How Granola thinks about designing agents

Toby

Robert

Xiuting

May 6

How Granola thinks about designing agents

In late April we launched the new Granola Chat. It's now smarter and much more capable, and rebuilt from the ground up to be agentic.

It can now work across all your notes and transcripts over months and years, whether you're looking for a quick answer or asking something more open-ended.

We're excited about what this unlocks, but it also surfaces a deeper question: how should an agent actually work with this kind of context?

A concrete tradeoff

When rebuilding Granola Chat, we had a choice: should the agent read 10 meetings in detail, or 100 at a high level?

Transcripts are the most vivid reenactment of what happened in the meeting, but they are messy. More importantly, they are also roughly 10x the number of tokens compared to meeting notes.

We chose 100.

Granola has always been about capturing context from conversations. The next challenge is making that context useful. That is ultimately an agent design problem.

Designing agents for individuals vs at scale

It has never been easier to build an agent for yourself.

When it is your own setup, you can give it access to everything, tune it around your workflows, and tolerate its quirks. You know what you meant when you asked a vague question. You know where the relevant information probably lives. If it is slow, brittle or occasionally strange, you can usually work around it.

Designing an agent that works well for hundreds of thousands of users is a different problem entirely.

You cannot assume clean inputs. You cannot assume users know the best way to phrase a request. You cannot assume infinite cost or latency. And you cannot rely on each user patiently adapting to the system's weaknesses.

Most importantly, you cannot afford to break trust.

What makes an agent "good"

A personal agent can rely on the user to compensate for its flaws. A product agent cannot.

Chris, one of our founders, often frames agent quality internally in terms of failure modes rather than raw intelligence. We tend to think about outputs across two dimensions: was it useful, and was it honest about its limits?
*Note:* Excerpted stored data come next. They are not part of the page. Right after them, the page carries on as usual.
-- ==== Sys2Proof/Laws/State.lean ====
section
/-! SUPPORT. One lemma per field for each named update of the state, so that no later proof unfolds a record update. -/

namespace Sys2Proof.Machine

variable (s : State) (e : Exc) (r : Reason) (t : Txn) (o : TxOutcome) (bs : List Byte)

/-! ### `raise` and `violate` (R187) -/

theorem State.raise_of_none (h : s.fault = none) : s.raise e = { s with fault := some e } := by
  simp [State.raise, h]

theorem State.raise_of_some (h : s.fault ≠ none) : s.raise e = s := by
  cases hf : s.fault with
  | none => exact absurd hf h
  | some _ => simp [State.raise, hf]

theorem State.violate_of_none (h : s.fault = none) :
    s.violate r = { s with fault := some (.preconditionViolation r) } := s.raise_of_none _ h

@[simp] theorem State.raise_W : (s.raise e).W = s.W := by unfold State.raise; split <;> rfl
@[simp] theorem State.raise_H : (s.raise e).H = s.H := by unfold State.raise; split <;> rfl
@[simp] theorem State.raise_rx : (s.raise e).rx = s.rx := by unfold State.raise; split <;> rfl
@[simp] theorem State.raise_ry : (s.raise e).ry = s.ry := by unfold State.raise; split <;> rfl
@[simp] theorem State.raise_acc : (s.raise e).acc = s.acc := by unfold State.raise; split <;> rfl
@[simp] theorem State.raise_fifo : (s.raise e).fifo = s.fifo := by unfold State.raise; split <;> rfl
@[simp] theorem State.raise_sess : (s.raise e).sess = s.sess := by unfold State.raise; split <;> rfl
@[simp] theorem State.raise_wptr : (s.raise e).wptr = s.wptr := by unfold State.raise; split <;> rfl
@[simp] theorem State.raise_panelOn : (s.raise e).panelOn = s.panelOn := by unfold State.raise; split <;> rfl
@[simp] theorem State.raise_bright : (s.raise e).bright = s.bright := by unfold State.raise; split <;> rfl
@[simp] theorem State.raise_out : (s.raise e).out = s.out := by unfold State.raise; split <;> rfl
@[simp] theorem State.raise_hung : (s.raise e).hung = s.hung := by unfold State.raise; split <;> rfl
@[simp] theorem State.raise_host : (s.raise e).host = s.host := by unfold State.raise; split <;> rfl
@[simp] theorem State.raise_txAnswers : (s.raise e).txAnswers = s.txAnswers := by unfold State.raise; split <;> rfl
@[simp] theorem State.raise_openAnswers : (s.raise e).openAnswers = s.openAnswers := by unfold State.raise; split <;> rfl
@[simp] theorem State.raise_panelH : (s.raise e).panelH = s.panelH := by unfold State.raise; split <;> rfl
@[simp] theorem State.violate_W : (s.violate r).W = s.W := s.raise_W _
@[simp] theorem State.violate_H : (s.violate r).H = s.H := s.raise_H _
@[simp] theorem State.violate_rx : (s.violate r).rx = s.rx := s.raise_rx _
@[simp] theorem State.violate_ry : (s.violate r).ry = s.ry := s.raise_ry _
@[simp] theorem State.violate_acc : (s.violate r).acc = s.acc := s.raise_acc _
@[simp] theorem State.violate_fifo : (s.violate r).fifo = s.fifo := s.raise_fifo _
@[simp] theorem State.violate_sess : (s.violate r).sess = s.sess := s.raise_sess _
@[simp] theorem State.violate_wptr : (s.violate r).wptr = s.wptr := s.raise_wptr _
@[simp] theorem State.violate_panelOn : (s.violate r).panelOn = s.panelOn := s.raise_panelOn _
@[simp] theorem State.violate_bright : (s.violate r).bright = s.bright := s.raise_bright _
@[simp] theorem State.violate_out : (s.violate r).out = s.out := s.raise_out _
@[simp] theorem State.violate_hung : (s.violate r).hung = s.hung := s.raise_hung _
@[simp] theorem State.violate_host : (s.violate r).host = s.host := s.raise_host _
@[simp] theorem State.violate_txAnswers : (s.violate r).txAnswers = s.txAnswers := s.raise_txAnswers _
@[simp] theorem State.violate_openAnswers : (s.violate r).openAnswers = s.openAnswers := s.raise_openAnswers _
@[simp] theorem State.violate_panelH : (s.violate r).panelH = s.panelH := s.raise_panelH _

/-- The latch keeps its first exception. -/
@[simp] theorem State.raise_fault : (s.raise e).fault = some (s.fault.getD e) := by
  unfold State.raise; split <;> simp_all

@[simp] theorem State.violate_fault : (s.violate r).fault = some (s.fault.getD (.preconditionViolation r)) := s.raise_fault _

/-! ### `record` (R52) -/

@[simp] theorem State.record_W : (s.record t o).W = s.W := rfl
@[simp] theorem State.record_H : (s.record t o).H = s.H := rfl
@[simp] theorem State.record_rx : (s.record t o).rx = s.rx := rfl
@[simp] theorem State.record_ry : (s.record t o).ry = s.ry := rfl
@[simp] theorem State.record_acc : (s.record t o).acc = s.acc := rfl
@[simp] theorem State.record_fifo : (s.record t o).fifo = s.fifo := rfl
@[simp] theorem State.record_sess : (s.record t o).sess = s.sess := rfl
@[simp] theorem State.record_fault : (s.record t o).fault = s.fault := rfl
@[simp] theorem State.record_wptr : (s.record t o).wptr = s.wptr := rfl
@[simp] theorem State.record_panelOn : (s.record t o).panelOn = s.panelOn := rfl
@[simp] theorem State.record_bright : (s.record t o).bright = s.bright := rfl
@[simp] theorem State.record_out : (s.record t o).out = s.out ++ [(t, o)] := rfl
@[simp] theorem State.record_hung : (s.record t o).hung = s.hung := rfl
@[simp] theorem State.record_host : (s.record t o).host = s.host := rfl
@[simp] theorem State.record_txAnswers : (s.record t o).txAnswers = s.txAnswers.tail := rfl
@[simp] theorem State.record_openAnswers : (s.record t o).openAnswers = s.openAnswers := rfl
@[simp] theorem State.record_panelH : (s.record t o).panelH = s.panelH := rfl

/-! ### `update` (R159) -/

@[simp] theorem State.update_W : (s.update t o).W = s.W := rfl
@[simp] theorem State.update_H : (s.update t o).H = s.H := rfl
@[simp] theorem State.update_rx : (s.update t o).rx = s.rx := rfl
@[simp] theorem State.update_ry : (s.update t o).ry = s.ry := rfl
@[simp] theorem State.update_acc : (s.update t o).acc = s.acc := rfl
@[simp] theorem State.update_fifo : (s.update t o).fifo = s.fifo := rfl
@[simp] theorem State.update_sess : (s.update t o).sess = sessAfter t o s.sess := rfl
@[simp] theorem State.update_fault : (s.update t o).fault = s.fault := rfl
@[simp] theorem State.update_wptr : (s.update t o).wptr = wptrAfter t o s.wptr := rfl
@[simp] theorem State.update_panelOn : (s.update t o).panelOn = panelOnAfter t o s.panelOn := rfl
@[simp] theorem State.update_bright : (s.update t o).bright = brightAfter t o s.bright := rfl
@[simp] theorem State.update_out : (s.update t o).out = s.out := rfl
@[simp] theorem State.update_hung : (s.update t o).hung = s.hung := rfl
@[simp] theorem State.update_host : (s.update t o).host = s.host := rfl
@[simp] theorem State.update_txAnswers : (s.update t o).txAnswers = s.txAnswers := rfl
@[simp] theorem State.update_openAnswers : (s.update t o).openAnswers = s.openAnswers := rfl
@[simp] theorem State.update_panelH : (s.update t o).panelH = s.panelH := rfl

/-! ### `append` (R16) -/

@[simp] theorem State.append_W : (s.append bs).W = s.W := rfl
@[simp] theorem State.append_H : (s.append bs).H = s.H := rfl
@[simp] theorem State.append_rx : (s.append bs).rx = s.rx := rfl
@[simp] theorem State.append_ry : (s.append bs).ry = s.ry := rfl
@[simp] theorem State.append_acc : (s.append bs).acc = s.acc := rfl
@[simp] theorem State.append_fifo : (s.append bs).fifo = s.fifo ++ bs := rfl
@[simp] theorem State.append_sess : (s.append bs).sess = s.sess := rfl
@[simp] theorem State.append_fault : (s.append bs).fault = s.fault := rfl
@[simp] theorem State.append_wptr : (s.append bs).wptr = s.wptr := rfl
@[simp] theorem State.append_panelOn : (s.append bs).panelOn = s.panelOn := rfl
@[simp] theorem State.append_bright : (s.append bs).bright = s.bright := rfl
@[simp] theorem State.append_out : (s.append bs).out = s.out := rfl
@[simp] theorem State.append_hung : (s.append bs).hung = s.hung := rfl
@[simp] theorem State.append_host : (s.append bs).host = s.host := rfl
@[simp] theorem State.append_txAnswers : (s.append bs).txAnswers = s.txAnswers := rfl
@[simp] theorem State.append_openAnswers : (s.append bs).openAnswers = s.openAnswers := rfl
@[simp] theorem State.append_panelH : (s.append bs).panelH = s.panelH := rfl

/-! ### `advance` (R112) -/

@[simp] theorem State.advance_W : s.advance.W = s.W := by unfold State.advance; split <;> rfl
@[simp] theorem State.advance_H : s.advance.H = s.H := by unfold State.advance; split <;> rfl
@[simp] theorem State.advance_acc : s.advance.acc = s.acc := by unfold State.advance; split <;> rfl
@[simp] theorem State.advance_fifo : s.advance.fifo = s.fifo := by unfold State.advance; split <;> rfl
@[simp] theorem State.advance_sess : s.advance.sess = s.sess := by unfold State.advance; split <;> rfl
@[simp] theorem State.advance_fault : s.advance.fault = s.fault := by unfold State.advance; split <;> rfl
@[simp] theorem State.advance_wptr : s.advance.wptr = s.wptr := by unfold State.advance; split <;> rfl
@[simp] theorem State.advance_panelOn : s.advance.panelOn = s.panelOn := by unfold State.advance; split <;> rfl
@[simp] theorem State.advance_bright : s.advance.bright = s.bright := by unfold State.advance; split <;> rfl
@[simp] theorem State.advance_out : s.advance.out = s.out := by unfold State.advance; split <;> rfl
@[simp] theorem State.advance_hung : s.advance.hung = s.hung := by unfold State.advance; split <;> rfl
@[simp] theorem State.advance_host : s.advance.host = s.host := by unfold State.advance; split <;> rfl
@[simp] theorem State.advance_txAnswers : s.advance.txAnswers = s.txAnswers := by unfold State.advance; split <;> rfl
@[simp] theorem State.advance_openAnswers : s.advance.openAnswers = s.openAnswers := by unfold State.advance; split <;> rfl
@[simp] theorem State.advance_panelH : s.advance.panelH = s.panelH := by unfold State.advance; split <;> rfl

theorem State.advance_rx : s.advance.rx = if s.lastColumn then 0 else s.rx + 1 := by
  unfold State.advance; split <;> rfl

theorem State.advance_ry : s.advance.ry = if s.lastColumn then (if s.ry = s.H - 1 then 0 else s.ry + 1) else s.ry := by
  unfold State.advance; split <;> rfl

/-! ### `assemble` (R112) -/

@[simp] theorem State.assemble_W (b : Bit) : (s.assemble b).W = s.W := by unfold State.assemble; split <;> rfl
@[simp] theorem State.assemble_H (b : Bit) : (s.assemble b).H = s.H := by unfold State.assemble; split <;> rfl
@[simp] theorem State.assemble_rx (b : Bit) : (s.assemble b).rx = s.rx := by unfold State.assemble; split <;> rfl
@[simp] theorem State.assemble_ry (b : Bit) : (s.assemble b).ry = s.ry := by unfold State.assemble; split <;> rfl
@[simp] theorem State.assemble_sess (b : Bit) : (s.assemble b).sess = s.sess := by unfold State.assemble; split <;> rfl
@[simp] theorem State.assemble_fault (b : Bit) : (s.assemble b).fault = s.fault := by unfold State.assemble; split <;> rfl
@[simp] theorem State.assemble_wptr (b : Bit) : (s.assemble b).wptr = s.wptr := by unfold State.assemble; split <;> rfl
@[simp] theorem State.assemble_panelOn (b : Bit) : (s.assemble b).panelOn = s.panelOn := by unfold State.assemble; split <;> rfl
@[simp] theorem State.assemble_bright (b : Bit) : (s.assemble b).bright = s.bright := by unfold State.assemble; split <;> rfl
@[simp] theorem State.assemble_out (b : Bit) : (s.assemble b).out = s.out := by unfold State.assemble; split <;> rfl
@[simp] theorem State.assemble_hung (b : Bit) : (s.assemble b).hung = s.hung := by unfold State.assemble; split <;> rfl
@[simp] theorem State.assemble_host (b : Bit) : (s.assemble b).host = s.host := by unfold State.assemble; split <;> rfl
@[simp] theorem State.assemble_txAnswers (b : Bit) : (s.assemble b).txAnswers = s.txAnswers := by unfold State.assemble; split <;> rfl
@[simp] theorem State.assemble_openAnswers (b : Bit) : (s.assemble b).openAnswers = s.openAnswers := by unfold State.assemble; split <;> rfl
@[simp] theorem State.assemble_panelH (b : Bit) : (s.assemble b).panelH = s.panelH := by unfold State.assemble; split <;> rfl

theorem State.assemble_acc (b : Bit) : (s.assemble b).acc = if s.completesWord then 0 else s.assembled b := by
  unfold State.assemble; split <;> rfl

theorem State.assemble_fifo (b : Bit) :
    (s.assemble b).fifo = s.fifo ++ if s.completesWord then wordBytes (s.assembled b) else [] := by
  unfold State.assemble; split <;> simp

end Sys2Proof.Machine
end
We think about agent outputs in four categories:

Useful and comprehensive
Useful but incomplete
Incomplete, and clearly so
Wrong, but confident

The first is ideal. The second is often acceptable. The third can still be useful because the user understands the limit. The fourth is the one to avoid.

An answer that sounds certain while being wrong can break trust quickly, and trust is much harder to rebuild than it is to lose. For us, a good agent is not just one that helps when things go right. It is one that behaves well when things go wrong.

That framing shapes many of the tradeoffs we made when building Agentic Chat.

Key tradeoffs

Most agent design tradeoffs are not good vs bad. More often, it is choosing between two good things you cannot fully have at the same time.

Breadth over fidelity

There is a tradeoff between giving agents more detail vs more coverage. Transcripts contain the highest fidelity version of a conversation. Every sentence, interruption and aside is there. In some cases, that level of detail is useful. They are also far more expensive to process. A transcript can be roughly 10x the number of tokens compared to structured meeting notes.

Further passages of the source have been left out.